Each interval is inserted into both the B+Tree based on its start position and an auxiliary priority queue that is keyed by the end coordinate (plus one). This priority queue is used to add intervals to the leading values and insert end positions into the B+Tree. If the start position of the current interval has been previously observed, then the interval start is added to the list of the existing value (intervals B2, P2, and T2 in Steps 4, 5, and 6 in Supplemental Figure 1b). Otherwise a new key is added to the current leaf for the start position (assuming the current leaf has not reached its maximum number of keys, which is set to 100 by default), and the interval start (“+”) is added to the new list that is associated with that key (intervals P1, B1, and T1 in Steps 1, 2, and 3 in Supplemental Figure 1b). Before a key is added for a new start position, all intervals with end-values less than or equal to the start value are removed from the priority queue and the interval ends (”-”) are either added to the lists of existing keys (interval B1 in Steps 4 in Supplemental Figure 1b) or new keys are created (intervals P1, T1, B2, P2, and T2 in Steps 4 and 6 in Supplemental Figure 1b). If at any point the current node becomes full, then a new leaf node is created, all intervals in the priority queue are added to the leading key value of the new node, and the new key is added to the new node (Step 4 in in Supplemental Figure 1b). Once all files have been processed and leaf node construction is complete, internal nodes are added by promoting the first key in each leaf node (other than the leftmost node) to a parent node (Step 7 in Supplemental Figure 1b). This process continues one level at a time until there is only one parent node.
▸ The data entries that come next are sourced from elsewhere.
/-- MARK OUT (R39 to R42): no change where the mark is out; in CLOSED the mark alone. In service every WAITING line of the item becomes VOID
and no other line moves; exactly the tickets left all VOID leave the table (R70); the lines leave their PENDING slips, whose portions
drop, and a slip left without members is freed (R89, R90); each ticket hit has its SHORT, each one that leaves its VOIDED, each one that
becomes UP its UP, and a previewed slip its CHANGED or its WITHDRAWN (EMPTIED); the reply counts the lines and their tickets. A SEALED wave
that this leaves with no ticket and no slip is freed, with WAVE_FREE at the pass and monitor ports (R22); every other wave keeps all but
the left-PENDING marks of the freed slips on its delay list (R26, R27). No station's configuration, state, lag or missed takes change, and
an evacuation ends, with EVACUATED, exactly where its queue is emptied (R128). The last ticket to leave in DRAINING closes the service: the
TAKEN slips are discarded, every wave is FREE, and SERVICE (CLOSED) is last at every port (R8, R9). -/
def Obligations.MarkOutVoidsWaiting : Prop :=
  ∀ (w : Written) (s : State) (c : ItemCode) (i1 i0 : Byte), Takes .markOut w s → i1.toNat * 256 + i0.toNat = c.toNat →
    paramsOf w.body = some [i1, i0] →
    (c ∈ s.outBoard → exec (.markOut w) s = .next (s.answered w.port ⟨0x26, .ok, .markedOut c true 0 0⟩)) ∧
    (c ∉ s.outBoard → s.service = .closed →
      ∃ out, exec (.markOut w) s = .next ({ s with outBoard := out }.answered w.port ⟨0x26, .ok, .markedOut c true 0 0⟩) ∧
        ∀ d, d ∈ out ↔ d = c ∨ d ∈ s.outBoard) ∧
    (c ∉ s.outBoard → s.service ≠ .closed → s.RecordsSound → s.MembersSound →
      ∃ t, exec (.markOut w) s = .next t ∧
        t = { s with
          service := t.service, secondTimer := t.secondTimer, waves := t.waves, outBoard := t.outBoard, tickets := t.tickets
          slips := t.slips, stations := t.stations, ports := t.ports } ∧
        (∀ d, d ∈ t.outBoard ↔ d = c ∨ d ∈ s.outBoard) ∧
        t.tickets = (s.tickets.map (Ticket.markedOut c)).filter (fun k => k.lines.any fun l => decide (l.state ≠ .void)) ∧
        (s.service = .draining → s.tickets ≠ [] → t.tickets = [] → t.service = .closed ∧ t.secondTimer = none ∧ t.slips = [] ∧
          (∀ x ∈ s.slips, x.isTaken = true → ∀ q, s.isBound x.station q = true →
            (t.port q).Told ⟨s.clock, .withdrawn x.number x.station x.item .discarded none⟩) ∧
          (s.WavesSound → ∀ v, (t.wave v).state = .free ∧ (t.wave v).delay = none ∧
            ((s.wave v).state ≠ .free → (t.wave v).hold = false ∧ ∀ q, s.watchers q = true → (t.port q).Told ⟨s.clock, .waveFree v⟩)) ∧
          ∀ q, (t.port q).ToldLast ⟨s.clock, .service .closed .closed⟩) ∧
        (¬(s.service = .draining ∧ s.tickets ≠ [] ∧ t.tickets = []) →
          t.service = s.service ∧ t.secondTimer = s.secondTimer ∧ (∀ st, (t.station st).due = (s.station st).due) ∧
          t.slips = (s.slips.map (s.slipMarkedOut c)).filter (fun x => decide (x.members ≠ []) || x.isTaken) ∧
          ∀ v,
            ((s.wave v).state = .sealed → t.ticketCount v = 0 → t.slipCount v = 0 → ¬(s.ticketCount v = 0 ∧ s.slipCount v = 0) →
              (t.wave v).state = .free ∧ (t.wave v).hold = false ∧ (t.wave v).delay = none ∧
              ∀ q, s.watchers q = true → (t.port q).Told ⟨s.clock, .waveFree v⟩) ∧
            (¬((s.wave v).state = .sealed ∧ t.ticketCount v = 0 ∧ t.slipCount v = 0) →
              t.wave v = { s.wave v with delay := (s.wave v).delay.map fun d => { d with slips := d.slips.map fun e =>
                (e.1, e.2 || s.slips.any fun x =>
                  decide (x.number = e.1 ∧ x.wave = v ∧ x.isPending = true ∧ (s.slipMarkedOut c x).members = [])) } })) ∧
        (∀ st, (t.station st).config = (s.station st).config ∧ (t.station st).state = (s.station st).state ∧
          (t.station st).lag = (s.station st).lag ∧ (t.station st).missed = (s.station st).missed ∧
          ((t.station st).evacuating = true ↔ (s.station st).evacuating = true ∧ (t.queue st ≠ [] ∨ s.queue st = [])) ∧
          ((s.station st).evacuating = true → (t.station st).evacuating = false → ∀ q, s.watchersOf st q = true →
            (t.port q).Told ⟨s.clock, .stationState st .down .evacuated (s.station st).config.backup 0⟩)) ∧
        (∀ k ∈ s.tickets, k.lines.any (Line.hit c) = true → ∀ q, s.watchersAnd k.origin q = true →
          (∃ voids, (t.port q).Told ⟨s.clock, .short k.number c voids⟩ ∧
            ∀ i, i < 16 → (voids.getLsbD i = true ↔ ∃ l, k.lines[i]? = some l ∧ l.hit c = true)) ∧
          ((∀ l ∈ (k.markedOut c).lines, l.state = .void) → (t.port q).Told ⟨s.clock, .voided k.number .allVoid⟩) ∧
          (k.state ≠ .up → (k.markedOut c).state = .up →
            (t.port q).Told ⟨s.clock, .up k.number k.wave k.table (s.target k) k.late⟩)) ∧
        (∀ x ∈ s.slips, x.isPending = true → x.previewed = true → x.members.any (s.hitMember c) = true →
          ∀ q, s.isBound x.station q = true →
          ((s.slipMarkedOut c x).members = [] →
            (t.port q).Told ⟨s.clock, .withdrawn x.number x.station x.item .emptied none⟩) ∧
          ((s.slipMarkedOut c x).members ≠ [] → (t.port q).Told ⟨s.clock, .changed x.number x.station x.item .pending x.fire
            (s.slipMarkedOut c x).portions (s.slipMarkedOut c x).members.length⟩)) ∧
        (t.port w.port).slot = .ready ⟨0x26, .ok, .markedOut c true
          (s.tickets.map fun k => (k.lines.filter (Line.hit c)).length).sum
          (s.tickets.filter fun k => k.lines.any (Line.hit c)).length⟩)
Searching the GIGGLE Index
A B+Tree search starts at the root node, proceeds down internal nodes, and terminates at a key in a leaf node. At each node in the search path, an internal search is performed among the keys in the node. While the current node is not a leaf node, the result of that search determines the next node in the path. If the matching key is less than or equal to the query, the path will follow the key’s the “right” link, otherwise it will follow the key’s “left” link. When the keys of a leaf node have been searched, the leaf and matching key are returned.
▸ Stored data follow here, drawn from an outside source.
/-- Settles O19: the records discarded, the stations readied, and each port by what it was doing. -/
theorem serviceResetDiscards : Obligations.ServiceResetDiscards := by
  intro w s ht hp
  have hex : exec (.serviceReset w) s = .next (ownServiceReset w.port () (s.handed .serviceReset w.port)) :=
    congrArg Host.Outcome.next (State.frame_of_takes (owner := ownServiceReset) ht (by rw [hp]; rfl))
  have hport := State.port_serviceReset ht.still
  refine ⟨_, hex, rfl, fun v => ?_, fun st => ?_, fun q => ?_, fun q hq => ?_, ?_, ?_⟩
  · have : (ownServiceReset w.port () (s.handed .serviceReset w.port)).wave v = freeWave := by
      show (Vector.replicate 32 freeWave)[v] = freeWave
      simp
    rw [this]
    exact ⟨rfl, rfl, rfl⟩
  · have : (ownServiceReset w.port () (s.handed .serviceReset w.port)).station st =
        stationAtStart (s.station st).config (if s.stationBound (s.station st) then .opened else .unused) := by
      rw [ownServiceReset, State.station_answer, State.resetService_station, State.handed_stationBound, State.handed_station]
    rw [this]
    exact stationAtStart_of_bound s st
  · rw [hport]
    split
    · next h => subst h; exact ⟨rfl, rfl, rfl, rfl, rfl, rfl, rfl, rfl, fun _ => rfl, rfl, rfl, rfl⟩
    · have k := (s.port q).abort_same
      exact ⟨rfl, rfl, rfl, rfl, rfl, k.role, k.address, k.stretchMode, fun h => (PortUnit.abort_of_still h).2, k.relDelay, k.absDelay, k.muted⟩
  · have hq' := hport q
    rw [if_neg hq] at hq'
    rw [hq']
    refine ⟨(s.port q).abort_same.errors, fun code hc => ⟨?_, fun hst => ?_⟩, fun hst => ⟨fun hr => ?_, fun r hr hn => ?_, fun r n hr hn => ?_⟩,
      fun r hr => ?_, fun he => ?_⟩
    · show (s.port q).abort.slot = _
      rw [PortUnit.abort_of_busy hc, PortUnit.placeReply_slot]
    · obtain ⟨h1, h2, status, h3⟩ := PortUnit.abort_of_held hc hst
      exact ⟨h1, h2, status, by simp [PortUnit.cleared, h3, Reading.noticeGone]⟩
    · simp [PortUnit.cleared, (PortUnit.abort_of_still hst).1, hr]
    · simp [PortUnit.cleared, (PortUnit.abort_of_still hst).1, hr, Reading.noticeGone_of_not_notice hn]
    · have hread : (s.port q).abort.cleared.reading = some ⟨r.status, .notice n, false⟩ := by
        simp [PortUnit.cleared, (PortUnit.abort_of_still hst).1, hr, Reading.noticeGone_of_notice hn]
      refine ⟨hread, congrArg Host.Outcome.next (State.modPort_eq_self (f := PortUnit.deliver) ?_)⟩
      rw [hq', PortUnit.deliver, hread]
    · show (s.port q).abort.slot = _
      rw [PortUnit.abort_of_not_busy (by simp [hr, ReplySlot.isBusy]), hr]
    · show (s.port q).abort.slot = _
      rw [PortUnit.abort_of_not_busy (by simp [he, ReplySlot.isBusy]), he]
  · rw [hport, if_pos rfl]; rfl
  · rw [hport, if_pos rfl]; rfl

/-! ## SET LIMITS and STATUS -/

/-- Settles O20: the limit stored in CLOSED alone, and the report read from the state the hand-over left. -/
theorem limitsAndStatus : Obligations.LimitsAndStatus := by
  intro w s
  refine ⟨fun v ht hp => ?_, fun ht hp => ?_⟩
  · have hex : exec (.setLimits w) s = .next (ownSetLimits w.port v.toNat (s.handed .setLimits w.port)) :=
      congrArg Host.Outcome.next (State.frame_of_takes (owner := ownSetLimits) ht (by rw [hp]; rfl))
    rw [hex]
    refine ⟨fun hs => ?_, fun hs => ?_⟩
    · rw [ownSetLimits, if_neg (by simpa using hs), State.answer_of_ports (t := { s.handed .setLimits w.port with refireLimit := min v.toNat 7 })
        ht.still rfl]
      have : clampStatus (decide (7 < v.toNat)) = if 7 < v.toNat then .clamped else .ok := by simp [clampStatus]
      rw [this]
      rfl
    · rw [ownSetLimits, if_pos (by simpa using hs)]
      exact congrArg _ (State.answer_handed ht.still _ _)
  · have hex : exec (.status w) s = .next (ownStatus w.port () (s.handed .status w.port)) :=
      congrArg Host.Outcome.next (State.frame_of_takes (owner := ownStatus) ht (by rw [hp]; rfl))
    rw [hex, ownStatus, State.answer_handed ht.still]
    have : (s.handed .status w.port).statusReport w.port =
        { service := s.service, clock := s.clock, tickets := s.tickets.length, lines := (s.tickets.map fun t => t.lines.length).sum
          slips := s.slips.length, refireLimit := s.refireLimit
          ticketsLeft := if s.ticketsExhausted then 0 else 65536 - s.nextTicket
          slipsLeft := if s.slipsExhausted then 0 else 65536 - s.nextSlip
          collided := (s.port w.port).collided, overrun := (s.port w.port).overrun, muted := (s.port w.port).muted
          errors := (s.port w.port).errorsAfter } := by
      unfold State.statusReport
      rw [State.handed_port]
      rfl
    rw [this]
    rfl

end Sys2Proof.Machine
end

section
/-! SUPPORT. The wave commands that work on no ticket and no station, and the reach of a delay (chapter 2). -/

namespace Sys2Proof.Machine

/-! ## Records that a notice and a reply leave -/

@[simp] theorem State.wave_post (r : PortId → Bool) (b : NoticeBody) (s : State) (v : WaveId) : (s.post r b).wave v = s.wave v := rfl
@[simp] theorem State.slips_post (r : PortId → Bool) (b : NoticeBody) (s : State) : (s.post r b).slips = s.slips := rfl
@[simp] theorem State.tickets_post (r : PortId → Bool) (b : NoticeBody) (s : State) : (s.post r b).tickets = s.tickets := rfl
@[simp] theorem State.wave_answer (p : PortId) (c : Cmd) (st : Status) (d : ReplyData) (s : State) (v : WaveId) :
    (s.answer p c st d).wave v = s.wave v := rfl
@[simp] theorem State.slips_answer (p : PortId) (c : Cmd) (st : Status) (d : ReplyData) (s : State) : (s.answer p c st d).slips = s.slips := rfl
@[simp] theorem State.tickets_answer (p : PortId) (c : Cmd) (st : Status) (d : ReplyData) (s : State) :
    (s.answer p c st d).tickets = s.tickets := rfl

/-! ## Lookups -/

theorem State.slip?_eq_some {s : State} {n : Nat} {x : Slip} (h : s.slip? n = some x) : x.number = n ∧ x ∈ s.slips :=
  ⟨by simpa using List.find?_some h, List.mem_of_find?_eq_some h⟩

theorem State.ticket?_eq_some {s : State} {n : Nat} {t : Ticket} (h : s.ticket? n = some t) : t.number = n ∧ t ∈ s.tickets :=
  ⟨by simpa using List.find?_some h, List.mem_of_find?_eq_some h⟩

theorem State.slip?_eq_none {s : State} {n : Nat} : s.slip? n = none ↔ ∀ x ∈ s.slips, x.number ≠ n := by
  simp [State.slip?]

theorem State.ticket?_eq_none {s : State} {n : Nat} : s.ticket? n = none ↔ ∀ t ∈ s.tickets, t.number ≠ n := by
  simp [State.ticket?]

/-! ## The sweep -/

/-- A table's offset, mirrored for DOWN (R18). -/
def Sweep.offset (v : Sweep) (t : Nat) : Nat := if v.direction = .down then v.count - 1 - (t - v.first) else t - v.first

theorem Sweep.position_eq (v : Sweep) (t : Nat) : v.position t =
    if v.interlace = true then
      if v.offset t % 2 = 0 then v.offset t / 2 else (v.count + 1) / 2 + (v.offset t - 1) / 2
    else v.offset t := rfl

/-- The table of an offset. -/
theorem Sweep.offset_surj {v : Sweep} {o : Nat} (ho : o < v.count) :
    ∃ t, v.first ≤ t ∧ t ≤ v.first + v.count - 1 ∧ v.offset t = o := by
  unfold Sweep.offset
  by_cases hd : v.direction = .down
  · exact ⟨v.first + (v.count - 1 - o), by omega, by omega, by rw [if_pos hd]; omega⟩
  · exact ⟨v.first + o, by omega, by omega, by rw [if_neg hd]; omega⟩

theorem Sweep.offset_inj {v : Sweep} {t u : Nat} (ht : v.first ≤ t ∧ t ≤ v.first + v.count - 1) (hu : v.first ≤ u ∧ u ≤ v.first + v.count - 1)
    (h : v.offset t = v.offset u) : t = u := by
  unfold Sweep.offset at h
  split at h <;> omega

theorem Sweep.offset_lt {v : Sweep} {t : Nat} (hn : 1 ≤ v.count) (ht : t ≤ v.first + v.count - 1) : v.offset t < v.count := by
  unfold Sweep.offset
  split <;> omega

/-- Settles O22: the offset is a bijection, and so is the split into even and odd offsets. -/
theorem sweepPositionsPermute : Obligations.SweepPositionsPermute := by
  intro v hn
  refine ⟨fun t _ h2 => ⟨v.offset t, rfl, fun hi => ?_, fun hi he => ?_, fun hi ho => ?_, ?_⟩, fun p hp => ?_⟩
  · rw [Sweep.position_eq, hi]; rfl
  · rw [Sweep.position_eq, if_pos hi, if_pos he]
  · rw [Sweep.position_eq, if_pos hi, if_neg (by omega)]
  · have := Sweep.offset_lt hn h2
    rw [Sweep.position_eq]
    split
    · split <;> omega
    · exact this
  · have key : ∃ o, o < v.count ∧ ∀ t, v.first ≤ t → t ≤ v.first + v.count - 1 → (v.position t = p ↔ v.offset t = o) := by
      by_cases hi : v.interlace = true
      · by_cases hh : p < (v.count + 1) / 2
        · refine ⟨2 * p, by omega, fun t _ h2 => ?_⟩
          have := Sweep.offset_lt hn h2
          rw [Sweep.position_eq, if_pos hi]
          split <;> omega
        · refine ⟨2 * (p - (v.count + 1) / 2) + 1, by omega, fun t _ h2 => ?_⟩
          have := Sweep.offset_lt hn h2
          rw [Sweep.position_eq, if_pos hi]
          split <;> omega
      · exact ⟨p, hp, fun t _ _ => by rw [Sweep.position_eq, if_neg hi]⟩
    obtain ⟨o, ho, hiff⟩ := key
    obtain ⟨t, h1, h2, hto⟩ := Sweep.offset_surj ho
    refine ⟨t, ⟨h1, h2, (hiff t h1 h2).mpr hto⟩, ?_⟩
    rintro u ⟨k1, k2, hu⟩
    exact Sweep.offset_inj ⟨k1, k2⟩ ⟨h1, h2⟩ (((hiff u k1 k2).mp hu).trans hto.symm)

/-! ## The freeing of a wave -/

/-- What a wave owes before it is FREE: it is SEALED and has no ticket and no slip (R22). -/
def State.Done (s : State) (w : WaveId) : Prop := (s.wave w).state = .sealed ∧ s.ticketCount w = 0 ∧ s.slipCount w = 0

theorem State.freeIfDone_of_done {s : State} {w : WaveId} (h : s.Done w) :
    s.freeIfDone w = ((s.endDelayOf w).modWave w fun _ => freeWave).post s.watchers (.waveFree w) := if_pos h

theorem State.freeIfDone_of_not_done {s : State} {w : WaveId} (h : ¬s.Done w) : s.freeIfDone w = s := if_neg h

theorem State.endDelayOf_of_some {s : State} {w : WaveId} {d : Delay} (h : (s.wave w).delay = some d) :
    s.endDelayOf w = s.endDelay w d := by
  simp [State.endDelayOf, h]

theorem State.endDelayOf_of_none {s : State} {w : WaveId} (h : (s.wave w).delay = none) : s.endDelayOf w = s := by
  simp [State.endDelayOf, h]

/-- The end of a delay touches the waves and the ports alone. -/
theorem State.endDelayOf_frame (s : State) (w : WaveId) :
    s.endDelayOf w = { s with waves := (s.endDelayOf w).waves, ports := (s.endDelayOf w).ports } := by
  unfold State.endDelayOf
  split <;> rfl

theorem State.freeIfDone_frame (s : State) (w : WaveId) :
    s.freeIfDone w = { s with waves := (s.freeIfDone w).waves, ports := (s.freeIfDone w).ports } := by
  by_cases h : s.Done w
  · rw [State.freeIfDone_of_done h]
    have := s.endDelayOf_frame w
    generalize s.endDelayOf w = a at *
    rw [this]
    rfl
  · rw [State.freeIfDone_of_not_done h]

theorem State.endDelayOf_wave_ne (s : State) {w v : WaveId} (h : v ≠ w) : (s.endDelayOf w).wave v = s.wave v := by
  unfold State.endDelayOf
  split
  · rw [State.endDelay, State.wave_answer, State.wave_modWave_ne h]
  · rfl

/-- The freeing of a done wave leaves it FREE, and every other wave as it was (R22). -/
theorem State.freeIfDone_wave_self {s : State} {w : WaveId} (h : s.Done w) : (s.freeIfDone w).wave w = freeWave := by
  rw [State.freeIfDone_of_done h, State.wave_post, State.wave_modWave_self]

theorem State.freeIfDone_wave_ne (s : State) {w v : WaveId} (h : v ≠ w) : (s.freeIfDone w).wave v = s.wave v := by
  by_cases hd : s.Done w
  · rw [State.freeIfDone_of_done hd, State.wave_post, State.wave_modWave_ne h, s.endDelayOf_wave_ne h]
  · rw [State.freeIfDone_of_not_done hd]

theorem State.freeIfDone_told {s : State} {w : WaveId} (h : s.Done w) {q : PortId} (hq : s.watchers q = true) :
    ((s.freeIfDone w).port q).Told ⟨s.clock, .waveFree w⟩ := by
  rw [State.freeIfDone_of_done h]
  exact ((Kept.endDelayOf w s).trans (.modWave _ w _)).told_post hq _

/-- The ports at the freeing of a done wave: a delay's reply at its port, then WAVE_FREE at the watchers (R22, R28). -/
theorem State.freeIfDone_port {s : State} {w : WaveId} (h : s.Done w) (q : PortId) :
    (s.freeIfDone w).port q =
      if s.watchers q = true then ((s.endDelayOf w).port q).append ⟨s.clock, .waveFree w⟩ else (s.endDelayOf w).port q := by
  have hc : (s.endDelayOf w).clock = s.clock := (Kept.endDelayOf w s).clock
  rw [State.freeIfDone_of_done h, State.port_post, ← hc]
  rfl

/-- The reply of a delay that ends (R29). -/
def Delay.reply (d : Delay) (w : WaveId) (start passed : Nat) : Reply :=
  ⟨Cmd.delayWave.code, clampStatus d.clamped, .delay w start d.amount d.shifted d.unchanged passed⟩

theorem State.endDelay_port (s : State) (w : WaveId) (d : Delay) (q : PortId) :
    (s.endDelay w d).port q = if q = d.port then
      (s.port d.port).placeReply s.inService (d.reply w (s.wave w).sweep.start (d.passed + d.slips.length)) else s.port q := by
  unfold State.endDelay State.answer State.reply
  rw [State.port_modPort]
  rfl

/-- The answer of an owner that changed no port, `u` being the state it made with the ports as they were. -/
theorem State.answer_eq_answered {s t u : State} {p : PortId} {c : Cmd} (hs : (s.port p).stretch = none)
    (ht : t.ports = (s.handed c p).ports) (hu : u = { t with ports := s.ports }) (st : Status) (d : ReplyData) :
    t.answer p c st d = u.answered p ⟨c.code, st, d⟩ := by
  rw [hu]
  exact State.answer_of_ports hs ht st d

/-- A port that holds a reply placed since its read was still or answered has no read held. -/
theorem PortUnit.placeReply_stretch (b : Bool) (r : Reply) (u : PortUnit) : (u.placeReply b r).stretch = none := by
  rcases u.placeReply_spec b r with ⟨hs, h⟩ | ⟨_, h⟩
  · rw [h]; exact hs
  · rw [h]; rfl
For a given query interval, GIGGLE performs a specialized range query to find overlapping intervals (the intersecting set) across all indexed files. First, the B+Tree is searched for the query interval’s start and end values, which gives the start leaf node and start key and the end leaf node and end key, respectively (Step 1 in Supplemental Figure 1c). Next, the intervals in the leading value of the start leaf node are added to the intersecting set (Step 2 in Supplemental Figure 1c). Then the keys in the leaf node are scanned from the first value up to and including the start key. At each key, starting intervals (“+”) are added to the intersecting set and ending intervals (“-”) are removed (Step 3 and 4 in Supplemental Figure 1c). Last, the remaining keys up to and including end key are scanned and the starting intervals are added at each key (Step 5 and 6 in Supplemental Figure 1c). If the start key does not equal the end key, then the search will use the links between leaf nodes.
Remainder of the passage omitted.